It is now over two months since the original visit to the vet. The vet had been willing, if not to say keen, to euthanise Tuxedo.
Well now. I am pleased to say that Tuxy is doing well, and it must be going on for ten weeks since her diagnosis. Internet research suggests that cats with the problem she has, if the aggressive version, last on average 40-60 days. She has well exceeded that. With the less aggressive version, prognosis is 6-9 months.
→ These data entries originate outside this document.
-- ==== Sys2Proof/Machine/Time.lean ====
section
/-! DEFINITION. The time base: discipline, steps, timing messages and the passage of time (14_time.md R263-R272). -/
namespace Sys2Proof.Machine

/-! ### Discipline (R265, R266) -/

/-- TIME_STATUS.STATE: 0 FREE, 1 ACQUIRE, 2 LOCKED, 3 HOLDOVER. -/
def State.timeState (s : State) : Nat := s.f A.timeStatus 0 2
def State.setTimeState (s : State) (v : Nat) : State := s.setF A.timeStatus 0 2 v

/-- One second, in ns and in units of 2^-16 ns. -/
abbrev secNs : Nat := 1000000000
abbrev secUnits : Nat := 1000000000 * 0x10000

/-- The signed 32-bit word of a value, saturating. -/
def satWord (i : Int) : Word :=
  BitVec.ofInt 32 (if i < -0x80000000 then -0x80000000 else if 0x7FFFFFFF < i then 0x7FFFFFFF else i)

/-- Steps device time, counts and logs the step (R266, R267). Events whose time it passes take place by their own
commands, which device time now lets through. -/
def State.stepTime (s : State) (dev : Nat) : State :=
  let s := ({ s with time := { s.time with dev := dev, slew := 0 } }).bump (A.timeCnt 2)
  s.logEvent { code := 0x0901, cls := .info, reason := 1, arg0 := (s.reg A.timePhaseErr).toNat }

/-- Half the width of the window of a valid edge in ns: 1 us once locked, 20 us before. -/
def State.ppsWindow (s : State) : Nat := if 2 ≤ s.timeState then 1000 else 20000

/-- Whole seconds nearest to an interval. -/
def nearSeconds (d : Nat) : Nat := (d + secNs / 2) / secNs

/-- Whether an edge now is valid: within the window of a whole number of seconds after the previous valid edge. -/
def State.ppsValid (s : State) : Bool :=
  match s.time.lastEdge with
  | none => true
  | some t =>
    let d := s.mono - t
    let n := nearSeconds d
    decide (1 ≤ n) && decide (d ≤ n * secNs + s.ppsWindow) && decide (n * secNs ≤ d + s.ppsWindow)

/-- The step that ACQUIRE makes at a valid edge: to the time named for an earlier edge and the seconds since. -/
def State.stepAtEdge (s : State) : State :=
  match s.time.stepNext, s.time.named with
  | true, some (sec, at_) =>
    ({ s with time := { s.time with stepNext := false } }).stepTime ((sec + nearSeconds (s.mono - at_)) * secUnits)
  | _, _ => s

/-- A 1PPS edge (R265, R266). -/
def State.ppsEdge (s : State) : State :=
  if s.ppsValid then
    let run := if s.time.edgeReading.isSome then 0 else s.time.goodRun
    let s := ({ s with time := { s.time with lastEdge := some s.mono, goodRun := run } }).stepAtEdge
    { s with time := { s.time with edgeReading := some s.time.dev } }
  else s.bump (A.timeCnt 0)

/-- PPS_EDGE. -/
def execPpsEdge (s : State) : Host.Outcome State Fault Refusal := .next s.ppsEdge

/-! ### Time-of-day messages (R265) -/

/-- The value of an ASCII decimal digit. -/
def digitOf (b : Byte) : Option Nat := if 48 ≤ b.toNat ∧ b.toNat ≤ 57 then some (b.toNat - 48) else none

/-- The number that ASCII digits spell; none for an empty list or another character. -/
def decimal (bs : List Byte) : Option Nat :=
  if bs.isEmpty then none
  else bs.foldl (fun a b => match a, digitOf b with | some a, some d => some (a * 10 + d) | _, _ => none) (some 0)

/-- The value of an ASCII hexadecimal digit. -/
def hexOf (b : Byte) : Option Nat :=
  if 48 ≤ b.toNat ∧ b.toNat ≤ 57 then some (b.toNat - 48)
  else if 65 ≤ b.toNat ∧ b.toNat ≤ 70 then some (b.toNat - 55)
  else if 97 ≤ b.toNat ∧ b.toNat ≤ 102 then some (b.toNat - 87) else none

/-- Fields of a sentence, separated by commas. -/
def commaFields (bs cur : List Byte) : List (List Byte) :=
  match bs with
  | [] => [cur]
  | b :: r => if b = 44 then cur :: commaFields r [] else commaFields r (cur ++ [b])

/-- Days from 1970-01-01 to a date of the Gregorian calendar. -/
def daysOf (y m d : Nat) : Nat :=
  let y := if m ≤ 2 then y - 1 else y
  let yoe := y % 400
  let doy := (153 * ((m + 9) % 12) + 2) / 5 + d - 1
  y / 400 * 146097 + yoe * 365 + yoe / 4 - yoe / 100 + doy - 719468

/-- UTC seconds that the fields of a ZDA sentence name: time of day, day, month, year. -/
def zdaFields (time day month year : List Byte) : Option Nat :=
  match decimal (time.take 2), decimal ((time.drop 2).take 2), decimal ((time.drop 4).take 2), decimal day, decimal month,
        decimal year with
  | some h, some mi, some sec, some d, some m, some y =>
    if 6 ≤ time.length ∧ h < 24 ∧ mi < 60 ∧ sec ≤ 60 ∧ 1 ≤ d ∧ d ≤ 31 ∧ 1 ≤ m ∧ m ≤ 12 ∧ 1970 ≤ y then
      some (daysOf y m d * 86400 + h * 3600 + mi * 60 + sec)
    else none
  | _, _, _, _, _, _ => none

/-- UTC seconds of an NMEA 0183 ZDA sentence with a good checksum (PRESUMED: the sentence is NMEA 0183's). -/
def zdaSeconds (msg : List Byte) : Option Nat :=
  match msg with
  | [] => none
  | b :: rest =>
    let body := rest.takeWhile (fun c => c ≠ 42)
    let tail := (rest.drop body.length).drop 1
    let sum := body.foldl (fun a c => Nat.xor a c.toNat) 0
    match (tail.head?).bind hexOf, (tail.drop 1).head?.bind hexOf, commaFields body [] with
    | some hi, some lo, f0 :: t :: d :: m :: y :: _ =>
      if b = 36 ∧ hi * 16 + lo = sum ∧ (tail.drop 2).all (fun c => c = 13 ∨ c = 10) ∧ f0.length = 5 ∧ f0.drop 2 = [90, 68, 65]
      then zdaFields t d m y else none
    | _, _, _ => none

/-- What a time-of-day message gives. -/
inductive Tod where
  | bad | absent
  | time (seconds : Nat)
  deriving DecidableEq, Repr

/-- Reads a message in the format that TOD_FMT selects: TAI seconds. -/
def State.readTod (s : State) (msg : List Byte) : Tod :=
  if s.b A.timeCtrl 0 then
    if msg.length = 16 ∧ beAt msg 0 2 = 0x4B57 ∧ beAt msg 2 1 = 1 ∧ beAt msg 14 2 = crc16 (msg.take 14) then
      if nfld (beAt msg 3 1) 0 1 = 0 then .absent else .time (beAt msg 4 6)
    else .bad
  else
    match zdaSeconds msg with
    | some u => .time ((u : Int) + sgn 16 (s.f A.timeUtcOffset 0 16)).toNat
    | none => .bad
I fed her on "soup" to start with, then liquidised sachets of catfood in jelly, and have now weaned her onto pate-style tinned food. She is partial to Purina Gourmet pate and "melting heart," both expensive though not as expensive as vet offerings (which the cat refuses to eat anyway). Her backbone no longer feels as if when stroked her spine will break through her skin. Her hips feel comfortably though not excessively padded, and not sharply boned. She is developing quite a fat belly (unless she has a tumour that is growing). She sleeps a lot (but nothing new there), her coat is glossy and thick again, and she is bright-eyed. She jumps about onto furniture and can run very fast when she wants to. She pees and poos normally. She no longer throws up all the time, unless she has got fed up of waiting for me to feed her the tasty wet food, and has stuck her nose into the dish with kibble. And then, she always throws up.
So I am very thankful to have this time with her. She is going to be around for some time now, I think. I am not saying the vet is wrong. The cat does have serious health problems. Perhaps the problems were caught in the nick of time. Perhaps she will get worse in a few months. Perhaps, however, she is healed through the power of prayer.
The other cat, Crypto, gets a little annoyed at me. She likes the tasty wet food, too. I often catch her in the act of trying to sneak some from Tuxy's bowl. Kibble is no longer her choice of food. She declines my offerings by hand of fragments of ham, chicken or fish, which she always liked before. Hard to explain to a cat that her littermate is on a special diet and she herself is not. Sometimes, I give her a little treat of a sachet of wet food. She gets playtime if she emerges from her lair. She's a strange creature.